It features both split-screen and online multiplayer, new levels, and 4K.
Quake II gets a remaster for PC and consoles—and it’s exactly what it needs to be::It features both split-screen and online multiplayer, new levels, and 4K.
I'm torn. My head says yes, but Carmack and his revolutionary 3D tech milestones (of which Quake II was definitely one of them) are deffo tech worthy, and the fact that 90's shooters are unbelievably successful at the moment does make for an industry-defining trend right now.
News about games that are accepted by the tech community as technologically significant may belong, dependent on what the news are.
This specific news I honestly don't think fits that well here, but it's good news, and it's not like it's pushing out a lot of better contributions, so it's close enough to being related to keep.
Wow, quite an update! I bought Quake II on Steam a long time ago and I like that this update was free - they could have squeezed a few dollars out of me, but I'm glad they didnt make me but it a second time.
(Or actually a third time since I still have the original I got in the nineties. Come to think about it, I dont remember if I actually bought it on Steam or if I just entered some code from the original CD.)
An RTX version of Quake II was released on Steam a couple of years ago, but I tried it, and it does not seem to work with this new enhanced edition, which is a bit of a bummer.
It adhered tightly to 60 fps at max settings and 4K on my PC gaming rig (AMD Ryzen 9 5900X, Nvidia GeForce RTX 3080, 32GB of RAM).

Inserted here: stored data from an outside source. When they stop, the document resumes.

/-! ### Invariants that every step keeps -/

/-- Every invariant below holds at the launch of an allowed configuration, whatever the program, with a launch memory in
canonical form inside the address space and a counter value of its width; and at the reset state. The reset state's
parameters and launch are the model's own (logs 3, 5 to 8). -/
def Obligations.InvariantsHoldAtLaunch : Prop :=
  (∀ c g, c.allowed = true → Memory.wf g.mem = true → (∀ x ∈ g.mem, x.1 < 2 ^ c.addrW) → g.ctr < 2 ^ c.ctrW →
    let s := State.launch c g
    MemInv s ∧ ContextInv s ∧ RegisterInv s ∧ BitIndexInv s ∧ UartEngineInv s ∧ I2cEngineInv s ∧ SessionInv s
    ∧ ReadsInv s)
  ∧ MemInv State.reset ∧ ContextInv State.reset ∧ RegisterInv State.reset ∧ BitIndexInv State.reset
  ∧ UartEngineInv State.reset ∧ I2cEngineInv State.reset ∧ SessionInv State.reset ∧ ReadsInv State.reset

/-- Every step keeps the memory in canonical form and inside the address space, and changes no byte but an admitted one; an
address is admitted exactly where it is in the address space and in ADM, a list of regions (R80; log 7). -/
def Obligations.MemoryInvariant : Prop :=
  (∀ s a, State.admitted s a = true ↔ a < 2 ^ s.cfg.addrW ∧ ∃ r ∈ s.adm, r.base ≤ a ∧ a < r.base + r.len)
  ∧ ∀ s t, MemInv s → step s = .next t →
    MemInv t ∧ ∀ a, memGet t.mem a ≠ memGet s.mem a → s.admitted a = true

/-- Every step keeps the interrupt context masked, awake, with its sleep saved, and standing at a line of its vector's body
(R327, R330, R337, R340). -/
def Obligations.ContextInvariant : Prop := ∀ s t, ContextInv s → step s = .next t → ContextInv t

/-- Every step keeps every register within its width and its legal values, a claim under BOOLEAN at 0 or 1, an unexpired
guard counting, and the UART driver's framing error 0 (R13, R50, R61, R126, R197; the form of the claims is log 14's). The
bit index of the software UART stays at most 8 (R28) in the states of ReadsInv, which bounds it line by line and which
NoUnwrittenRead says every step keeps. -/
def Obligations.RegisterInvariant : Prop :=
  ∀ s t, s.cfg.allowed = true → RegisterInv s → step s = .next t →
    RegisterInv t ∧ (ReadsInv s → BitIndexInv s → BitIndexInv t)

/-- Every step keeps the UART engine's flags consistent: transmit-ready only with an empty holding register, full registers
holding bytes, receive-ready only with a byte received (R192, R193, R271 to R276). -/
def Obligations.UartEngineInvariant : Prop := ∀ s t, UartEngineInv s → step s = .next t → UartEngineInv t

Since my desktop monitors are only 60 Hz, I briefly played it on the same system connected to my LG C1 TV and found that it didn't have any problem maintaining 120 fps at that resolution either.
But I played enough both then and now to know nothing at all has changed on the gameplay front, and that's a good thing because it's a very tight first-person shooter.
I had a little trouble finding lag-free online multiplayer matches; some were unplayable, even though the ping in the server list was fine.
There are some extras like achievements, concept art, and so on, but there's no big progression system metagame to tie all your multiplayer matches together like you see in modern online shooters.